_Task_
Word for word, give again the lines of the material below, from the one holding "match i with" to the last, with nothing added.

_Records provided_
+++++
-- ==== Sys2Proof/Machine/Dispatch.lean ====
section
/-! DEFINITION. One arm per command (44_commands.md R180). -/

namespace Sys2Proof.Machine

def exec (i : Instr) (s : State) : Host.Outcome State Fault Refusal :=
  match i with
  | .initX86_32 seed => Sys2Proof.Machine.execInitX86_32 seed s
  | .initX86_128 seed => Sys2Proof.Machine.execInitX86_128 seed s
  | .initX64_128 seed => Sys2Proof.Machine.execInitX64_128 seed s
  | .reset seed => Sys2Proof.Machine.execReset seed s
  | .update0 => Sys2Proof.Machine.execUpdate0 s
  | .update1 b0 => Sys2Proof.Machine.execUpdate1 b0 s
  | .update2 b0 b1 => Sys2Proof.Machine.execUpdate2 b0 b1 s
  | .update3 b0 b1 b2 => Sys2Proof.Machine.execUpdate3 b0 b1 b2 s
  | .update4 b0 b1 b2 b3 => Sys2Proof.Machine.execUpdate4 b0 b1 b2 b3 s
  | .finalize => Sys2Proof.Machine.execFinalize s

end Sys2Proof.Machine
end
+++++
_Response area_
  match i with
  | .initX86_32 seed => Sys2Proof.Machine.execInitX86_32 seed s
  | .initX86_128 seed => Sys2Proof.Machine.execInitX86_128 seed s
  | .initX64_128 seed => Sys2Proof.Machine.execInitX64_128 seed s
  | .reset seed => Sys2Proof.Machine.execReset seed s
  | .update0 => Sys2Proof.Machine.execUpdate0 s
  | .update1 b0 => Sys2Proof.Machine.execUpdate1 b0 s
  | .update2 b0 b1 => Sys2Proof.Machine.execUpdate2 b0 b1 s
  | .update3 b0 b1 b2 => Sys2Proof.Machine.execUpdate3 b0 b1 b2 s
  | .update4 b0 b1 b2 b3 => Sys2Proof.Machine.execUpdate4 b0 b1 b2 b3 s
  | .finalize => Sys2Proof.Machine.execFinalize s

end Sys2Proof.Machine
end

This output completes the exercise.